* **Record extracts**:
-- ==== Sys2Proof/Machine/Arb.lean ====
section
/-! DEFINITION. The arbiter of context memory (chapter 15): requests, burst boundaries, the lottery, starvation, posted transfers and their
completions, and the error correction of the memories (R429, R395, R570). -/

namespace Sys2Proof.Machine

/-! ## Requesters and banks -/

/-- The class of a request (R430): cores, hosts and CAL are best effort, the engines and the array real time, a port by its frame's channel. -/
def reqRt (id : Nat) (vcRt : Bool) : Bool := (6 ≤ id && id ≤ 9) || (10 ≤ id && id ≤ 15 && vcRt)

/-- Tickets of a best-effort requester (R442). -/
def State.tickets (s : State) (id : Nat) : Nat := bits (s.reg (0x100B0110 + 4 * (id / 4))).toNat (8 * (id % 4) + 7) (8 * (id % 4))

def State.bank (s : State) (b : Nat) : ArbBank := Store.get s.arb.banks {} b
def State.setBank (s : State) (b : Nat) (x : ArbBank) : State := { s with arb := { s.arb with banks := Store.set s.arb.banks {} b x } }

/-- The age of a request at a count of sample-fabric cycles (R433). -/
def ArbReq.age (r : ArbReq) (cyc : Nat) : Nat := (cyc + 2 ^ 32 - r.stamp % 2 ^ 32) % 2 ^ 32

/-- One step of the LFSR (R434). -/
def lfsrStep (v : Nat) : Nat :=
  let b := (bits v 15 15 + bits v 13 13 + bits v 12 12 + bits v 10 10) % 2
  (2 * v + b) % 2 ^ 16

/-- Sixteen steps. -/
def lfsrDraw (v : Nat) : Nat := (List.range 16).foldl (fun x _ => lfsrStep x) v

/-- The oldest of a list of requests; equal stamps go to the lower requester (R433). -/
def oldestReq (cyc : Nat) (l : List ArbReq) : Option ArbReq :=
  l.foldl (fun (b : Option ArbReq) r => match b with
    | some o => if o.age cyc < r.age cyc ∨ (o.age cyc = r.age cyc ∧ r.id < o.id) then some r else b
    | none => some r) none

/-- The requests that take part in a decision: of each requester only its oldest (R433). -/
def leadReqs (cyc : Nat) (l : List ArbReq) : List ArbReq :=
  (List.range 19).filterMap (fun id => oldestReq cyc (l.filter (fun r => r.id == id)))

/-- The lottery winner among the best-effort requests of a bank, after a draw (R434). -/
def State.lottery (s : State) (cyc : Nat) (be : List ArbReq) : Option ArbReq :=
  let v := s.f F.ARB.LFSR_STATE_STATE
  let lead := leadReqs cyc be
  let t := (lead.map (fun r => s.tickets r.id)).sum
  if t = 0 then oldestReq cyc be
  else
    let r := v * t / 2 ^ 16
    (lead.foldl (fun (acc : Nat × Option ArbReq) q =>
      let sum := acc.1 + s.tickets q.id
      (sum, if acc.2.isNone && decide (r < sum) then some q else acc.2)) (0, none)).2

/-- A wait ends in a grant: MAX_WAIT keeps the longest wait of its class in units of 64 cycles (R439). -/
def State.noteWait (s : State) (r : ArbReq) (cyc : Nat) : State :=
  let x := if r.rt then F.ARB.MAX_WAIT_RT else F.ARB.MAX_WAIT_BE
  s.setF x (max (s.f x) (min (r.age cyc / 64) 0xFFFF))

/-- A request is granted the bank. -/
def State.grantReq (s : State) (b cyc : Nat) (r : ArbReq) (rtRun : Nat) : State :=
  (s.setBank b { waiting := (s.bank b).waiting.erase r, owner := some r.id, rtRun := rtRun }).noteWait r cyc

/-- The decision of R435 at a burst boundary of a bank with waiting requests; a bank without them falls idle.  Once ARB has stopped for a rest entry it grants nothing
(R55). -/
def State.burstBoundary (s : State) (b cyc : Nat) : State :=
  let x := s.bank b
  let rt := x.waiting.filter (fun r => r.rt)
  let be := x.waiting.filter (fun r => !r.rt)
  if s.resting 17 then s.setBank b { x with owner := none }
  else if rt ≠ [] ∧ (be = [] ∨ x.rtRun < 15) then
    match oldestReq cyc rt with
    | some r => s.grantReq b cyc r (if be = [] then 0 else x.rtRun + 1)
    | none => s
  else if be ≠ [] then
    let s := s.setF F.ARB.LFSR_STATE_STATE (lfsrDraw (s.f F.ARB.LFSR_STATE_STATE))
    match s.lottery cyc be with
    | some r => (s.when (decide (rt ≠ [])) (·.inc F.ARB.ARB_CNT0_FLOOR_CNT)).grantReq b cyc r 0
    | none => s
  else s.setBank b { x with owner := none, rtRun := 0 }

/-! ## Starvation (R439) -/

/-- A waiting request's age has passed the threshold of its class; a threshold of 0 disables it. -/
def State.isStarved (s : State) (cyc : Nat) (r : ArbReq) : Bool :=
  let t := 64 * (if r.rt then s.f F.ARB.ARB_CFG_THRESH_RT else s.f F.ARB.ARB_CFG_THRESH_BE)
  t != 0 && t < r.age cyc && !r.starved

/-- A starvation is flagged, counted and raised: an occurrence of detector 12. -/
def State.flagStarve (s : State) (r : ArbReq) (inj : Bool) : State :=
  let s := s.setF F.ARB.STARVE_FLAG (s.f F.ARB.STARVE_FLAG ||| 2 ^ r.id)
  (s.inc F.ARB.ARB_CNT1_STARVE_CNT).raiseDet (if r.rt then F.ARB.EVT_STARVE_RT else F.ARB.EVT_STARVE_BE) 12 r.id inj

/-- STARVE: the requests of a bank whose age exceeds their threshold at a count of cycles are flagged, each once. -/
def State.starve (s : State) (b cyc : Nat) : State :=
  let x := s.bank b
  let hit := x.waiting.filter (s.isStarved cyc)
  let s1 := s.setBank b { x with waiting := x.waiting.map (fun r => if s.isStarved cyc r then { r with starved := true } else r) }
  s1.each hit (fun s' r => s'.flagStarve r false)

/-! ## Requests (R431, R433, R436) -/

/-- A request that is not granted is parked, counted once where the queue of 16 is full; an injected starvation acts on a wait (R436, R570). -/
def State.parkReq (s : State) (b : Nat) (r : ArbReq) : State :=
  let x := s.bank b
  let s := s.when (decide (16 ≤ x.waiting.length)) (fun s => (s.inc F.ARB.ARB_CNT0_QFULL_CNT).raise F.ARB.EVT_QFULL)
  let inj := s.injHit 12 r.id
  let s := (s.injTake 12 r.id).when inj (·.flagStarve r true)
  s.setBank b { x with waiting := x.waiting ++ [{ r with starved := inj }] }

/-- ARB refuses an access of n bytes by a core or a host before arbitration (R431). -/
def State.ctxRefused (s : State) (a n : Nat) (write : Bool) : Bool := (write && s.inHeader a n) || s.inWgtBuf a n

/-- Requesters that stand for cores and hosts. -/
def reqIsAgent (id : Nat) : Bool := id ≤ 5 || id == 16 || id == 17

/-- The bursts of a transfer of n beats at an address: none of them crosses a 1 KB boundary, and so none is longer than 16 beats (R428).  `k` bounds their number. -/
def burstsOf : Nat → Nat → Nat → List (Nat × Nat)
  | 0, _, _ => []
  | k + 1, a, n =>
    let m := min n (16 - a / 64 % 16)
    if n = 0 then [] else (a, m) :: burstsOf k (a / 64 * 64 + 64 * m) (n - m)

/-- A burst reaches its bank: an idle bank without waiting requests grants it in the next cycle, else it is parked (R435, R436). -/
def State.burstRequest (s : State) (id : Nat) (rt : Bool) (cyc : Nat) (q : Nat × Nat) : State :=
  let b := q.1 / 0x80000
  let x := s.bank b
  let r : ArbReq := { id := id, rt := rt, stamp := cyc % 2 ^ 32, beats := q.2 }
  if x.owner.isNone && x.waiting.isEmpty && !s.resting 17 then s.setBank b { x with owner := some id, rtRun := 0 }
  else s.parkReq b r

/-- ARB_REQUEST: a transfer of a requester at an address reaches ARB at a count of cycles; its requester splits it into bursts, and each is arbitrated on its own (R428,
R431, R433, R436).  A transfer that leaves context memory is refused (R427). -/
def State.arbRequest (s : State) (id a : Nat) (write vcRt : Bool) (beats cyc : Nat) : State :=
  if 18 < id ∨ 0x03000000 < a / 64 * 64 + 64 * beats ∨ !s.domOn Dom.ctx ∨ s.wiping ∨ (reqIsAgent id && s.ctxRefused a (64 * beats) write) then s
  else s.each (burstsOf beats a beats) (State.burstRequest · id (reqRt id vcRt) cyc)

/-- BANK_STATUS as read (R442). -/
def State.bankStatus (s : State) : Nat :=
  let x := s.bank (s.f F.ARB.BANK_SEL_BANK)
  2 ^ 16 * min 16 x.waiting.length + 2 ^ 8 * x.rtRun + x.owner.getD 0x1F

/-! ## Error correction -/

/-- The error an access to n bytes at an address finds: none, single-bit or uncorrectable; an armed injection of detectors 0 to 2 on a byte
of it is consumed (R570). -/
def State.injEcc (s : State) (a n : Nat) : Option Injection :=
  s.flt.injs.find? (fun i => i.det ≤ 2 && decide (a ≤ i.addr) && decide (i.addr < a + n))

def State.dropInj (s : State) (i : Injection) : State := { s with flt := { s.flt with injs := s.flt.injs.erase i } }

/-- A read of context memory of n bytes: whether it is uncorrectable (R429). -/
def State.ctxEcc (s : State) (a n : Nat) : State × Bool :=
  match s.injEcc a n with
  | none => (s, false)
  | some i =>
    let s := s.dropInj i
    if i.double then
      (((s.inc F.ARB.ECC_CNT_UE_CNT).setF F.ARB.ECC_LOG_ADDR i.addr).raiseDet F.ARB.EVT_ECC_UE 1 0 true, true)
    else ((s.inc F.ARB.ECC_CNT_CE_CNT).raiseDet F.ARB.EVT_ECC_CE 0 0 true, false)

/-- A read of a memory of core k: a single-bit error is counted in its ECC_CNT (R395). -/
def State.coreEcc (s : State) (k a n : Nat) : State × Bool :=
  match s.injEcc a n with
  | none => (s, false)
  | some i => if i.double then (s.dropInj i, true) else ((s.dropInj i).inc (F.TKC.C_CNT1_ECC_CNT k), false)

/-! ## Posted transfers (R437, R438) -/

/-- Bytes of a posted transfer. -/
def ArbPost.bytes (p : ArbPost) : Nat := 64 * p.beats

/-- Ring entries an agent has not read, and its transfers in flight. -/
def State.postUnread (s : State) (g : Nat) : Nat := (s.arb.rings.getD g []).length
def State.postOut (s : State) (g : Nat) : Nat := (s.arb.posts.filter (fun (p : ArbPost) => p.agent == g)).length

/-- The data memory address of POST_LOC, in the global map: a core may name its own data memory there or at its local window (R437). -/
def localAddr (g a : Nat) : Nat := if g < 34 && 0x0F000000 ≤ a && a < 0x0F040000 then dmemBase g + (a - 0x0F000000) else a

/-- POST_LOC with its length lies where R437 allows it. -/
def postLocOk (g a n : Nat) : Bool :=
  let x := localAddr g a
  (decide (0x04000000 ≤ x) && decide (x + n ≤ 0x04200000)) ||
  (decide (g < 34) && decide (dmemBase g ≤ x) && decide (x + n ≤ dmemBase g + dmemSize))

/-- The refusal code of a posted transfer: 0 none, 1 FULL, 2 ALIGN, 3 RANGE (R437). -/
def State.postCode (s : State) (p : ArbPost) : Nat :=
  if 16 ≤ s.postOut p.agent + s.postUnread p.agent then 1
  else if p.ctx % 64 ≠ 0 ∨ p.loc % 64 ≠ 0 then 2
  else if 0x03000000 ≤ p.ctx ∨ 1024 < p.ctx % 1024 + p.bytes ∨ !postLocOk p.agent p.loc p.bytes then 3
  else 0

/-- A write of POST_CMD launches the transfer of agent g, or refuses it (R437). -/
def State.postCmd (s : State) (g w : Nat) : State :=
  let p : ArbPost := { agent := g, ctx := s.f (F.ARB.POST_CTX_ADDR g), loc := s.f (F.ARB.POST_LOC_ADDR g), write := w.testBit 31,
                       beats := bits w 3 0 + 1, tag := bits w 23 16 }
  let code := s.postCode p
  if code = 0 then { s with arb := { s.arb with posts := s.arb.posts ++ [p] } }
  else ((s.setF (F.ARB.POST_STATUS_CODE g) code).inc F.ARB.ARB_CNT1_POST_REFUSE_CNT).raise F.ARB.EVT_POST_REFUSED

/-- An entry enters an agent's completion ring (R438). -/
def State.postEntry (s : State) (p : ArbPost) (st : Nat) : State :=
  let e := 2 ^ 31 + p.ctx / 0x80000 * 2 ^ 24 + p.tag * 2 ^ 16 + st * 2 ^ 8
  let s := { s with arb := { s.arb with rings := modNth s.arb.rings p.agent (· ++ [e]) } }
  if p.agent = Agent.mpA then s.raise F.ARB.EVT_COMP_A else if p.agent = Agent.mpB then s.raise F.ARB.EVT_COMP_B else s

/-- The data of a posted transfer moves: status 0 OK, 1 ECC, 2 ERROR where ARB or the local memory refuses it. -/
def State.postMove (s : State) (p : ArbPost) : State × Nat :=
  let loc := localAddr p.agent p.loc
  let lost := p.agent < 34 && 0x06000000 ≤ loc && (s.coreState p.agent == CoreState.resetting || s.coreState p.agent == CoreState.off)
  if s.wiping || s.ctxRefused p.ctx p.bytes p.write || s.bootLocks (if p.write then p.ctx else loc) p.bytes || lost then (s, 2)
  else if p.write then
    let r := if 0x06000000 ≤ loc then s.coreEcc p.agent loc p.bytes else (s, false)
    if r.2 then (r.1, 1)
    else
      let m := memWrite r.1.mem p.ctx (memRead r.1.mem loc p.bytes)
      ({ r.1 with mem := m }, 0)
  else
    let r := s.ctxEcc p.ctx p.bytes
    if r.2 then (r.1, 1)
    else
      let m := memWrite r.1.mem loc (memRead r.1.mem p.ctx p.bytes)
      ({ r.1 with mem := m }, 0)

/-- POST_COMPLETE: the k-th transfer in flight of agent g completes; after a reset of its core it posts nothing (R438). -/
def State.postComplete (s : State) (g k : Nat) : State :=
  match (s.arb.posts.filter (fun (p : ArbPost) => p.agent == g))[k]? with
  | none => s
  | some p =>
    let r := ({ s with arb := { s.arb with posts := s.arb.posts.erase p } } : State).postMove p
    if p.mute then r.1 else r.1.postEntry p r.2

/-- A read of COMP_POP returns and removes the oldest entry of agent g; 0 when the ring is empty (R438). -/
def State.compPop (s : State) (g : Nat) : State × Nat :=
  match s.arb.rings.getD g [] with
  | [] => (s, 0)
  | e :: l => ({ s with arb := { s.arb with rings := setNth s.arb.rings g l } }, e)

end Sys2Proof.Machine
end

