-- ==== Sys2Proof/Machine/CmdPorts.lean ====
section
/-! DEFINITION. The serial peripheral port, the management bus and JTAG (chapter 24): what each command does. -/

namespace Sys2Proof.Machine
open Sys2Proof

/-- SPI_WRITE (R590): a write transaction delivers words into the buffer. -/
def execSpiWrite (addr : Nat) (data : List Byte) (s : State) : Host.Outcome State Fault Refusal := s.does (addr < 2 ^ 32) (·.spiWrite addr data)

/-- SPI_READ (R590): a read transaction of `count` words. -/
def execSpiRead (addr : Nat) (count : Nat) (s : State) : Host.Outcome State Fault Refusal := s.does (addr < 2 ^ 32) (·.spiRead addr count)

/-- SPI_STATUS (R590): a status transaction. -/
def execSpiStatus (s : State) : Host.Outcome State Fault Refusal := s.does true State.spiStatus

/-- SPI_WORD_APPLY (R590): the oldest buffered word is applied. -/
def execSpiWordApply (s : State) : Host.Outcome State Fault Refusal := s.does true State.spiApply

/-- MGMT_WRITE (R592): a write transaction on the management bus to a 7-bit address. -/
def execMgmtWrite (device : Nat) (addr : Nat) (data : List Byte) (s : State) : Host.Outcome State Fault Refusal :=
  s.does (device < 128 && addr < 2 ^ 32) (·.mgmtWrite device addr data)

/-- MGMT_READ (R592): a read transaction of `count` words on the management bus. -/
def execMgmtRead (device : Nat) (addr : Nat) (count : Nat) (s : State) : Host.Outcome State Fault Refusal :=
  s.does (device < 128 && addr < 2 ^ 32) (·.mgmtRead device addr count)

/-- EXTEST (R593): the boundary register drives the pads; `pads` are the levels captured. -/
def execExtest (pads : Nat) (s : State) : Host.Outcome State Fault Refusal := s.does true (·.jtagExtest pads)

/-- IDCODE (R593): the identity code is captured. -/
def execIdcode (s : State) : Host.Outcome State Fault Refusal := s.does true State.jtagIdcode

/-- SAMPLE_PRELOAD (R593): the pads are sampled and the boundary register takes what is shifted in. -/
def execSamplePreload (pads : Nat) (shift : Nat) (s : State) : Host.Outcome State Fault Refusal := s.does true (·.jtagSample pads shift)

/-- DBGACC (R560, R593): one access as MP-B; BYPASS in Deployed. -/
def execDbgacc (write : Bool) (addr : Nat) (bytes : Nat) (data : Nat) (s : State) : Host.Outcome State Fault Refusal :=
  s.does (addr < 2 ^ 32) (·.jtagDbgacc write addr bytes data)

/-- BYPASS (R593): the bypass register is selected. -/
def execBypass (s : State) : Host.Outcome State Fault Refusal := s.does true State.jtagBypass

end Sys2Proof.Machine
end

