-- ==== Sys2Proof/Machine/Dispatch.lean ====
section
/-! DEFINITION. The meaning of each command: one direct call for each constructor. -/

namespace Sys2Proof.Machine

* **Problem requirements**:
Everything from the first line above up to and including the line that contains "def reqRt (id" should be printed exactly; please print only that.

* **Answer to the problem**:
-- ==== Sys2Proof/Machine/Arb.lean ====
section
/-! DEFINITION. The arbiter of context memory (chapter 15): requests, burst boundaries, the lottery, starvation, posted transfers and their
completions, and the error correction of the memories (R429, R395, R570). -/

namespace Sys2Proof.Machine

/-! ## Requesters and banks -/

/-- The class of a request (R430): cores, hosts and CAL are best effort, the engines and the array real time, a port by its frame's channel. -/
def reqRt (id : Nat) (vcRt : Bool) : Bool := (6 ≤ id && id ≤ 9) || (10 ≤ id && id ≤ 15 && vcRt)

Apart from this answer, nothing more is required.